Everything in the listing below from the line containing "s.spilled := rfl" through the line containing "s.cores := rfl" must be repeated exactly; the remaining lines are not wanted.
══ Provided records
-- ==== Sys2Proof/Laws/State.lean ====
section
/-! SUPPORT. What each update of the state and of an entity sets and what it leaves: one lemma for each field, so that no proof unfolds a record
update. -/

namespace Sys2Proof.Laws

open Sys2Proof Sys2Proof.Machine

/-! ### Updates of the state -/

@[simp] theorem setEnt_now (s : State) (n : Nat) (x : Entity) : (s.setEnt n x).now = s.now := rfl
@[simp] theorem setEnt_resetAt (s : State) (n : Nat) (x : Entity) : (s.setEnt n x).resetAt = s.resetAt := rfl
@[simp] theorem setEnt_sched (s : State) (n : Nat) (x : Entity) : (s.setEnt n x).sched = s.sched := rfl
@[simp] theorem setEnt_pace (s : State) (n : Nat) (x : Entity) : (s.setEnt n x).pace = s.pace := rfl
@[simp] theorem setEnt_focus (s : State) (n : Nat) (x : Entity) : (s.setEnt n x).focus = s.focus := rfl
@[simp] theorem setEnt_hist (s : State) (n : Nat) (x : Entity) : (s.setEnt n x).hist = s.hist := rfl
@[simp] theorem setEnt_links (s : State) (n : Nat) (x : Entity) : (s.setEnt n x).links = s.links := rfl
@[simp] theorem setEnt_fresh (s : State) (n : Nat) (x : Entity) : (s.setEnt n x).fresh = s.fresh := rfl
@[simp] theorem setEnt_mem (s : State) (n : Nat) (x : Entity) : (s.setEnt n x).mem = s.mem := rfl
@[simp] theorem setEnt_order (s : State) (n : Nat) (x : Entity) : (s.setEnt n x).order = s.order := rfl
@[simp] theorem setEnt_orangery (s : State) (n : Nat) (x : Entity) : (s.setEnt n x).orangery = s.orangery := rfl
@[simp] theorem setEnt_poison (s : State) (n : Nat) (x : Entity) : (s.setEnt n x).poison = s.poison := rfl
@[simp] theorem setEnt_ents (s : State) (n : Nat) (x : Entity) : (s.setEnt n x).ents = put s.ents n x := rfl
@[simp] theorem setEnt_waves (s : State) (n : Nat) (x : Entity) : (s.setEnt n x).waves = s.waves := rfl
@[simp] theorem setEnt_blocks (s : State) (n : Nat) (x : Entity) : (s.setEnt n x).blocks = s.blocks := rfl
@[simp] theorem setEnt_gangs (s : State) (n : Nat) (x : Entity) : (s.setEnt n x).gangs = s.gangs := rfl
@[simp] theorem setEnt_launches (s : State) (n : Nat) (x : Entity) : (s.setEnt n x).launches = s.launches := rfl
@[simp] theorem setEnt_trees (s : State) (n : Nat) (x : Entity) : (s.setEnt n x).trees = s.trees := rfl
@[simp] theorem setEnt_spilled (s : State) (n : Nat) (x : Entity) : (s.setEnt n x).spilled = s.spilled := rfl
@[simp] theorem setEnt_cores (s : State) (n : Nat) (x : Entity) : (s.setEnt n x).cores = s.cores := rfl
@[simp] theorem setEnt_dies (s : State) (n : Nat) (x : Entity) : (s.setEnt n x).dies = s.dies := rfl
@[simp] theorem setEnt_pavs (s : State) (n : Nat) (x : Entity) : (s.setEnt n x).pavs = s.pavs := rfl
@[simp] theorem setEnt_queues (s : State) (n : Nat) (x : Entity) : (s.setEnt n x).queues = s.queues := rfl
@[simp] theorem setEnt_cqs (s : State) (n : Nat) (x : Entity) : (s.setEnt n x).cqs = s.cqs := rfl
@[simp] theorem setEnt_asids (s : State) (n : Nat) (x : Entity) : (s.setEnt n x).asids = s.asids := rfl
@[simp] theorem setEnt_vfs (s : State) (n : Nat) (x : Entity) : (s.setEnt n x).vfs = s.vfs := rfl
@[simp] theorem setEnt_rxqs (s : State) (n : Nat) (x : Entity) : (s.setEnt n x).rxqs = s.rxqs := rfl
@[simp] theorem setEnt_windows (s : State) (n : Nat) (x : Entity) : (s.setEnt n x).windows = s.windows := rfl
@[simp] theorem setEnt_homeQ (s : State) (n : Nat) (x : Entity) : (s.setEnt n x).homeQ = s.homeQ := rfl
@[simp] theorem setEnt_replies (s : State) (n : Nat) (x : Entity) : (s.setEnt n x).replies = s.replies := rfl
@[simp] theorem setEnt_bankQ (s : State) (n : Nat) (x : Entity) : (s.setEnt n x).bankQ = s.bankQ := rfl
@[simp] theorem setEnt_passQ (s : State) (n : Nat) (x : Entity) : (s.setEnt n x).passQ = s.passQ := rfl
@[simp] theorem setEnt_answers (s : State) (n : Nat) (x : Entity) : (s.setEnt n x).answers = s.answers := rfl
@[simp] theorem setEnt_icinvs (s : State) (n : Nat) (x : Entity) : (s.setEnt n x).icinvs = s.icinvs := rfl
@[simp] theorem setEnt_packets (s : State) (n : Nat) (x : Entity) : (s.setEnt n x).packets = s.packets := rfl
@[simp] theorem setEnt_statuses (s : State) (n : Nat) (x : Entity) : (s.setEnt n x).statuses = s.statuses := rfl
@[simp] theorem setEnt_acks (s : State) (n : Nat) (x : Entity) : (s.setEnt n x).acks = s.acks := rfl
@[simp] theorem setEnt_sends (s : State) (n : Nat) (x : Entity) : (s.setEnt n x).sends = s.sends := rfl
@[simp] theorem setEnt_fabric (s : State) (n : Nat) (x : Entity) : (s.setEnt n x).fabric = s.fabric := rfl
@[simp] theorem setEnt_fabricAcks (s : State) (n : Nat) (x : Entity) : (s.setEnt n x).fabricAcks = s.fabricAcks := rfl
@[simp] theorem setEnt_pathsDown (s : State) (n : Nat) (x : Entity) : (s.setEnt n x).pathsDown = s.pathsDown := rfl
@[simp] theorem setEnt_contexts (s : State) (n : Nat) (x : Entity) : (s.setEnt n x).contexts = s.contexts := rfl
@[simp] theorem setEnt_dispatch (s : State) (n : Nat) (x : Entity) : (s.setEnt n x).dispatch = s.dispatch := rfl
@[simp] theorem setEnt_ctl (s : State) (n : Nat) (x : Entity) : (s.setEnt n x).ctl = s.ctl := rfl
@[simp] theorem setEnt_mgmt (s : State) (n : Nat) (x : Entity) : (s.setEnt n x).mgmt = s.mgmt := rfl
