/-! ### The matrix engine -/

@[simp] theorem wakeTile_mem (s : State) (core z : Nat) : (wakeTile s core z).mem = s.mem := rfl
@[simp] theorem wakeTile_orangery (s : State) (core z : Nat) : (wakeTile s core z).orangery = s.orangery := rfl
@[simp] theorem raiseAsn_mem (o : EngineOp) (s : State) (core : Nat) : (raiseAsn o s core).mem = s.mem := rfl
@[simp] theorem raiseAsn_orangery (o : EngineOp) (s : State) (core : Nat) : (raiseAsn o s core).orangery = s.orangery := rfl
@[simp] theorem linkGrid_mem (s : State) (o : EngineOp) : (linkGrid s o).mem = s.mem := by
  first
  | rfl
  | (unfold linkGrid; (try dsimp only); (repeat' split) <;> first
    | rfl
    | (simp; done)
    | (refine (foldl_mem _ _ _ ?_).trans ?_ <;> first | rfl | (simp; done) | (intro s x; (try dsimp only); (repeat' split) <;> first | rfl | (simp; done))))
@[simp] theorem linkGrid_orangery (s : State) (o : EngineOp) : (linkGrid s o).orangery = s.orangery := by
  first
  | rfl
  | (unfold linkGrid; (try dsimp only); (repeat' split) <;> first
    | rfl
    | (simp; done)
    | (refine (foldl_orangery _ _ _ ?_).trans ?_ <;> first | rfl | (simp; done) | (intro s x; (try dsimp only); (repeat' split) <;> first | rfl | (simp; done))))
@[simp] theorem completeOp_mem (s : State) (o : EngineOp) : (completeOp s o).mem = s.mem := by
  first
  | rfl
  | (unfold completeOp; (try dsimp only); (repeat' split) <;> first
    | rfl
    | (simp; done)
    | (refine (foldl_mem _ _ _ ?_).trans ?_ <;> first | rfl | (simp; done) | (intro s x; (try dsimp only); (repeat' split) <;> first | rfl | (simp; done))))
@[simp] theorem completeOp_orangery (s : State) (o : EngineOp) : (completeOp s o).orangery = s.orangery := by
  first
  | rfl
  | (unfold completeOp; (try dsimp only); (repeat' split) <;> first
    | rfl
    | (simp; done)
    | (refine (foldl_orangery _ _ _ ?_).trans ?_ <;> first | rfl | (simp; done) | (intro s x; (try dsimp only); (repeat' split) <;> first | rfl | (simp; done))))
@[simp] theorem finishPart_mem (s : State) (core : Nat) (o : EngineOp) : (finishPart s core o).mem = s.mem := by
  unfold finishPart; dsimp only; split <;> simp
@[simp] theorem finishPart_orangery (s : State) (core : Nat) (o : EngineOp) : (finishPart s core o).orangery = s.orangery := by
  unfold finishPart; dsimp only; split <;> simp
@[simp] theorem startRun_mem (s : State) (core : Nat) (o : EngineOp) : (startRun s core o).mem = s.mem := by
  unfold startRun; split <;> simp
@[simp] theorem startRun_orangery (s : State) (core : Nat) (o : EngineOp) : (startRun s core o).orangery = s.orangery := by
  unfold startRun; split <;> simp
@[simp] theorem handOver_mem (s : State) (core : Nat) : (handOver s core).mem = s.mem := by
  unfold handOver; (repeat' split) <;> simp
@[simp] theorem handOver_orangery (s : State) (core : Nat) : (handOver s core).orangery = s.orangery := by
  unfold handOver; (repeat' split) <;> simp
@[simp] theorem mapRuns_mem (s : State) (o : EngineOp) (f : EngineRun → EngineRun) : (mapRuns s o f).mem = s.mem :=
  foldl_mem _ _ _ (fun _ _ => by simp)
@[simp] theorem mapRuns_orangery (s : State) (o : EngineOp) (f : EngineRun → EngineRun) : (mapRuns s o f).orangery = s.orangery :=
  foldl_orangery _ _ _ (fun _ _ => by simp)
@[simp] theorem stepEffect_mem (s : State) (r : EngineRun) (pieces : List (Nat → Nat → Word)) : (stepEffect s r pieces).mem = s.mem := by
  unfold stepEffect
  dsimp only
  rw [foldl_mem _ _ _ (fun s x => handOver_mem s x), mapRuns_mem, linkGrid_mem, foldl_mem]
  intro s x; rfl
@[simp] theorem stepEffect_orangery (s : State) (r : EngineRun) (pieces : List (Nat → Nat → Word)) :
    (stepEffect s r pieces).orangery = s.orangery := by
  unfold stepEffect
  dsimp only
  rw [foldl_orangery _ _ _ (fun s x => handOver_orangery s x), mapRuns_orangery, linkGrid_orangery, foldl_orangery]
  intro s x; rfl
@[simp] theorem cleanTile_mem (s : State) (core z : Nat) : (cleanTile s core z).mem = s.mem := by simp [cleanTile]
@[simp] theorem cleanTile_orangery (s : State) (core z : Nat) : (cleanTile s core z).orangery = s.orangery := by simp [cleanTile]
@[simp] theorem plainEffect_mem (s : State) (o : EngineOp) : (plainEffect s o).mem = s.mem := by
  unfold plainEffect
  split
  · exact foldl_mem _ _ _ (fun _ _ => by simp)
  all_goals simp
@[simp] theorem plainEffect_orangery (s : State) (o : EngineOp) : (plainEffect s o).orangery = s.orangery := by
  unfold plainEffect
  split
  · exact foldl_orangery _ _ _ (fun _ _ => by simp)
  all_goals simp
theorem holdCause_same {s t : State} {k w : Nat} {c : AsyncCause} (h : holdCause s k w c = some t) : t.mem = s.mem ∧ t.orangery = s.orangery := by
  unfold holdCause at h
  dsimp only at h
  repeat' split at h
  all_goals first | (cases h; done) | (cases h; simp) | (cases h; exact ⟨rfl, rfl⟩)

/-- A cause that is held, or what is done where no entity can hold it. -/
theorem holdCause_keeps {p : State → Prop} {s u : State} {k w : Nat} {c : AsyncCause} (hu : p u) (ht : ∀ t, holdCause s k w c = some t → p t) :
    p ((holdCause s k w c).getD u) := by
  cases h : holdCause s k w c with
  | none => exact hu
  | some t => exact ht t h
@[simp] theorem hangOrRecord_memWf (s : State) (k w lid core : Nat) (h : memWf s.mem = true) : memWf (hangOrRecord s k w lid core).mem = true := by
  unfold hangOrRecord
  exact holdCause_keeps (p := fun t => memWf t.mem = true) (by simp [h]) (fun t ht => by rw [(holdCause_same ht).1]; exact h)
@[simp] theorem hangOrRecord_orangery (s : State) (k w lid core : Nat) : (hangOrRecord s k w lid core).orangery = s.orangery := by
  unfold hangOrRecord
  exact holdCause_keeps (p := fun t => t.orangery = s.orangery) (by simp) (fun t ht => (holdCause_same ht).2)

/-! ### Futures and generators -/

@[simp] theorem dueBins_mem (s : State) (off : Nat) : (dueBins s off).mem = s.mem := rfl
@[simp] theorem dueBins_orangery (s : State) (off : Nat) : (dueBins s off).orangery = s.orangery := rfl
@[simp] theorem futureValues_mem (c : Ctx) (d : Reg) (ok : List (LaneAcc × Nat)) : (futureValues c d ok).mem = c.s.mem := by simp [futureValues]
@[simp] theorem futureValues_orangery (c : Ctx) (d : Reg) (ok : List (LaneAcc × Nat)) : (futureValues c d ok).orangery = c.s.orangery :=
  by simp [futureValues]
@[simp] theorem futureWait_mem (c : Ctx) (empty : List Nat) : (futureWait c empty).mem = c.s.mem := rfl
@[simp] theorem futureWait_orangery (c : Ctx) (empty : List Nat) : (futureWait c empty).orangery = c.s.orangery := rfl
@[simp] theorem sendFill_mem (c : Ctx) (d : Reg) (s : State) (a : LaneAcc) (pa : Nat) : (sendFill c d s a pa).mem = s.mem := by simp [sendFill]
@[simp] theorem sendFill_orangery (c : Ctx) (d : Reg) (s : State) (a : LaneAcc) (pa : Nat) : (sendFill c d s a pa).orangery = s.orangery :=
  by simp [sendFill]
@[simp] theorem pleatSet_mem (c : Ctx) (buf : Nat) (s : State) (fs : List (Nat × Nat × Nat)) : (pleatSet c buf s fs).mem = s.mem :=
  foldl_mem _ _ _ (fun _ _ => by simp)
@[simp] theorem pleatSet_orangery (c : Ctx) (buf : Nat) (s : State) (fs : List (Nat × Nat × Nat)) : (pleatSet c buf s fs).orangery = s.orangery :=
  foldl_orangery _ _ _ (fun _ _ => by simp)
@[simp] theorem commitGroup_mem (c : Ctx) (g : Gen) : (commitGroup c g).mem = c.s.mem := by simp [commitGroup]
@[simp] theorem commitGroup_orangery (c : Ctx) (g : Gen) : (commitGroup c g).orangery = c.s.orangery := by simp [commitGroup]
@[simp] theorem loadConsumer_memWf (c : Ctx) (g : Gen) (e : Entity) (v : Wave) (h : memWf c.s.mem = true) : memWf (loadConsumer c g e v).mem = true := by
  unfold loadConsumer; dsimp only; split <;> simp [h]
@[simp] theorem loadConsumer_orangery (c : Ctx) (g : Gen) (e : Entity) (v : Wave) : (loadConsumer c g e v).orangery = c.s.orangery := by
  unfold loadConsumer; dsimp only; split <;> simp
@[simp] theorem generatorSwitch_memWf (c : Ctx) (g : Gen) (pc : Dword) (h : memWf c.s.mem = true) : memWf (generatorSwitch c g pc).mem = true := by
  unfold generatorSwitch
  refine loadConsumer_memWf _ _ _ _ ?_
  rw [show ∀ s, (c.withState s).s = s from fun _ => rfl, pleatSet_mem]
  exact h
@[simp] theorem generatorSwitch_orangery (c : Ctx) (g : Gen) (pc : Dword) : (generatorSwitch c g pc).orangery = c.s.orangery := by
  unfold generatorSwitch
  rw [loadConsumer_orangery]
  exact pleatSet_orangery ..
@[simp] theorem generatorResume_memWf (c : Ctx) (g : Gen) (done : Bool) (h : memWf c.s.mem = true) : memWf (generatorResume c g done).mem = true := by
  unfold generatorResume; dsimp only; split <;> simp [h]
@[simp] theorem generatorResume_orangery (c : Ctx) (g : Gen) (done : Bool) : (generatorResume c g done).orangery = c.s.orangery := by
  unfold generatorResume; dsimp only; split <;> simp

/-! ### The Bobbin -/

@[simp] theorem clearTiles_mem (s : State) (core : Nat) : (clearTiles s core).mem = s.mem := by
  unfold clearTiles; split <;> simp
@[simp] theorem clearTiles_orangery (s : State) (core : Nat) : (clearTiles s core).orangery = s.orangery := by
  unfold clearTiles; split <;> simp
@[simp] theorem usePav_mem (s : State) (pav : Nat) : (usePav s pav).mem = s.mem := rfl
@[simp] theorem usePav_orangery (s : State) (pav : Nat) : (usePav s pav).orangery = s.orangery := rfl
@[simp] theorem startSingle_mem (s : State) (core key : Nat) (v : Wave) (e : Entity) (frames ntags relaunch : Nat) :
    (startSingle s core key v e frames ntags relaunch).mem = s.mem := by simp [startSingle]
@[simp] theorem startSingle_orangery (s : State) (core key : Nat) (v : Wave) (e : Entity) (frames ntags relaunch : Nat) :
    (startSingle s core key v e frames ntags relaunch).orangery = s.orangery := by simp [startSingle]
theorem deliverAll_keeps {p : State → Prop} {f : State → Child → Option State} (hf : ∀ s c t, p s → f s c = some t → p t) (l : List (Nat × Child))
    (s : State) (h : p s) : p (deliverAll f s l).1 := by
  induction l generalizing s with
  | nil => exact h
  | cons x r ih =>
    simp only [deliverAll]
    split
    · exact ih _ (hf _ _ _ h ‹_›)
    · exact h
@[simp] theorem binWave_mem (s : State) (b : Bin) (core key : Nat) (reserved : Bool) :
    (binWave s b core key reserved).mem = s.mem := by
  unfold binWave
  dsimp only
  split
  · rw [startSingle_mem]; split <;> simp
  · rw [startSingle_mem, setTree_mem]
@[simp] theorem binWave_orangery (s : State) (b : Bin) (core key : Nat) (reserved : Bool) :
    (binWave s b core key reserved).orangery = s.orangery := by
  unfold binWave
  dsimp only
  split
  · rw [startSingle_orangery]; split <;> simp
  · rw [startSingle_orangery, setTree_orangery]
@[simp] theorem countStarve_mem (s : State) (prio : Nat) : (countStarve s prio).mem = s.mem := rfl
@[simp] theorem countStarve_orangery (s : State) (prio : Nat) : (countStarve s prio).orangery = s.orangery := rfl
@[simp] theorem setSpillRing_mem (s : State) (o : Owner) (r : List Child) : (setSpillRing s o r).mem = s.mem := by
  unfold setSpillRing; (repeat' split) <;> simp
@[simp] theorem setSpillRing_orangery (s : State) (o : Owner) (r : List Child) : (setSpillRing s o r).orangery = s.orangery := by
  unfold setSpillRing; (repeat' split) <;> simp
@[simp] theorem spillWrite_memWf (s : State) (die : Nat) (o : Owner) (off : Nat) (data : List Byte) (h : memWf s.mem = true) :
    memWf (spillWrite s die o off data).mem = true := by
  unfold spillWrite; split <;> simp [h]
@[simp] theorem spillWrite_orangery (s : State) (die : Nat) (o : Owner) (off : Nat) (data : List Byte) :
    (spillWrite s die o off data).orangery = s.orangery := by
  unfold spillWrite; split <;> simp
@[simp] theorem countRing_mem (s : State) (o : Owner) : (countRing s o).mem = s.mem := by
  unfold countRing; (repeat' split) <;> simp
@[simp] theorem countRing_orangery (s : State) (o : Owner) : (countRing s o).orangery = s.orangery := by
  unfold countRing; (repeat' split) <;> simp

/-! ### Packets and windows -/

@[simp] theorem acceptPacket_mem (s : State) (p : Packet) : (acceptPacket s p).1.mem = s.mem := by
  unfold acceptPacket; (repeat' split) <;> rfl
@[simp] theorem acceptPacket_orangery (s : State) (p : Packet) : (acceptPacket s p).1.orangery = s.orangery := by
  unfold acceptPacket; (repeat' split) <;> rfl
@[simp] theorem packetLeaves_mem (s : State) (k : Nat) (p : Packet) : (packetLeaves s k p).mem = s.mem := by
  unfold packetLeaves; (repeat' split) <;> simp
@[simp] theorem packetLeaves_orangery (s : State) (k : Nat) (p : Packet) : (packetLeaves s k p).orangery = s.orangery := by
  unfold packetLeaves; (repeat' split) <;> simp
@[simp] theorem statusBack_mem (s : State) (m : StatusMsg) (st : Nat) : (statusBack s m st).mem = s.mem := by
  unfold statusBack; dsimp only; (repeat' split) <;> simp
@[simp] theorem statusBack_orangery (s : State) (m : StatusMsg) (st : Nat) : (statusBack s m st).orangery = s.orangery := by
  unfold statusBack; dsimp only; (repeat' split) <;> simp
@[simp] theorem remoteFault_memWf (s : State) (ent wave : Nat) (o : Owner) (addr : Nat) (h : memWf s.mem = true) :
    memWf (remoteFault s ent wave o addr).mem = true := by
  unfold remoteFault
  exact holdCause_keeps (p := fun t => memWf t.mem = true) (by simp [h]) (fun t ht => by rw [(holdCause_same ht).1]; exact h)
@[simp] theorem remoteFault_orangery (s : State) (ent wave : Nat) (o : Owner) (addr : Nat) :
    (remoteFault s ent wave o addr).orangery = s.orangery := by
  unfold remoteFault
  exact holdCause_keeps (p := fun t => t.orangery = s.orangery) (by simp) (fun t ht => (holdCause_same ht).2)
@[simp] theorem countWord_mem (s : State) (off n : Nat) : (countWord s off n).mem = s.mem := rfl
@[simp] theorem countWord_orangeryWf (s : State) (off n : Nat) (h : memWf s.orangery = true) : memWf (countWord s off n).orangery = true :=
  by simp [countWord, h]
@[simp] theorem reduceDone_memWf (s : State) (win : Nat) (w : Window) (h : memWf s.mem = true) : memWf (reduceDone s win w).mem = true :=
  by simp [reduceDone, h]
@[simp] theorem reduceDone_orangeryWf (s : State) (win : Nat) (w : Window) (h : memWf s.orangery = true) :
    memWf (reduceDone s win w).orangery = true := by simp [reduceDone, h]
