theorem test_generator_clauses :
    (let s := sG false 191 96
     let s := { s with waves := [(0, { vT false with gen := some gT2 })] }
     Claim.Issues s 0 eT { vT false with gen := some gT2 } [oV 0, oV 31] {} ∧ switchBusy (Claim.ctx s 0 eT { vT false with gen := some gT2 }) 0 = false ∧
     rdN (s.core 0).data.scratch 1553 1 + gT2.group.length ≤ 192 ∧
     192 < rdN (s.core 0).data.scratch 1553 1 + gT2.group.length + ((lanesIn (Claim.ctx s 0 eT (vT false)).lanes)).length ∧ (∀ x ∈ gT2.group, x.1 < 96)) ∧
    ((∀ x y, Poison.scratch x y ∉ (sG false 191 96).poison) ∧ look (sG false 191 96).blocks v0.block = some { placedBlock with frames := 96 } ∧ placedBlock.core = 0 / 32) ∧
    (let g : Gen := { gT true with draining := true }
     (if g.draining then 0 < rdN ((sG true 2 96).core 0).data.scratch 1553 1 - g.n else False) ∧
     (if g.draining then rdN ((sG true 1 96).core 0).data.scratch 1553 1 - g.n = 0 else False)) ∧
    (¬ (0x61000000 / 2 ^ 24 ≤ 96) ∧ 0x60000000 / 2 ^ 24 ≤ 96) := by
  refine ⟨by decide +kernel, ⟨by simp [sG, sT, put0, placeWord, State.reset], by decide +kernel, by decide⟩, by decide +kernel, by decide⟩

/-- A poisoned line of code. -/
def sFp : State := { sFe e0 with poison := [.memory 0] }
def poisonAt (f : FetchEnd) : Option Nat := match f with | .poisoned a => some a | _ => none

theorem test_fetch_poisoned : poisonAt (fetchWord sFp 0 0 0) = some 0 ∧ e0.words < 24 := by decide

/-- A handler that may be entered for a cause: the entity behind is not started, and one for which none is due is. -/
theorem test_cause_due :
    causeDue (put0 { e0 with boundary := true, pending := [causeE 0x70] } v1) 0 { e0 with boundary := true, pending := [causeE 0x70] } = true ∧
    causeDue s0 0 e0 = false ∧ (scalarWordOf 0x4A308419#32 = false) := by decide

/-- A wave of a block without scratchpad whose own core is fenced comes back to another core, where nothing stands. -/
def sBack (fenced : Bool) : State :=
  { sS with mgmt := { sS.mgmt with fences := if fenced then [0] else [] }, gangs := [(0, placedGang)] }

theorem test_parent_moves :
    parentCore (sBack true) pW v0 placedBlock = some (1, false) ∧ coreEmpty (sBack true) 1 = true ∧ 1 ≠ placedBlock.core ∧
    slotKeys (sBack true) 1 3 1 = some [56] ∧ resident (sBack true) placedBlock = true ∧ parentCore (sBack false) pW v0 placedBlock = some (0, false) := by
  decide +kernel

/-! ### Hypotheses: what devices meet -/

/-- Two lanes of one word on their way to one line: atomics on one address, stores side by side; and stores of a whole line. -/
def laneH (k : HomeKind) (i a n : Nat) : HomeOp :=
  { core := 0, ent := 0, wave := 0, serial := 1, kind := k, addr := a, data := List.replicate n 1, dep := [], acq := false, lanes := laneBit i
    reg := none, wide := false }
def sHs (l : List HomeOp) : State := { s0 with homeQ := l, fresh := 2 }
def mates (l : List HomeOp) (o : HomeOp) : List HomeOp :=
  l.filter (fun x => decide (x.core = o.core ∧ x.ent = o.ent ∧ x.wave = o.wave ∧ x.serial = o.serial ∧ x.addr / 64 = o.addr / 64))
════
Response area —
@[simp] theorem setEnt_spilled (s : State) (n : Nat) (x : Entity) : (s.setEnt n x).spilled = s.spilled := rfl
@[simp] theorem setEnt_cores (s : State) (n : Nat) (x : Entity) : (s.setEnt n x).cores = s.cores := rfl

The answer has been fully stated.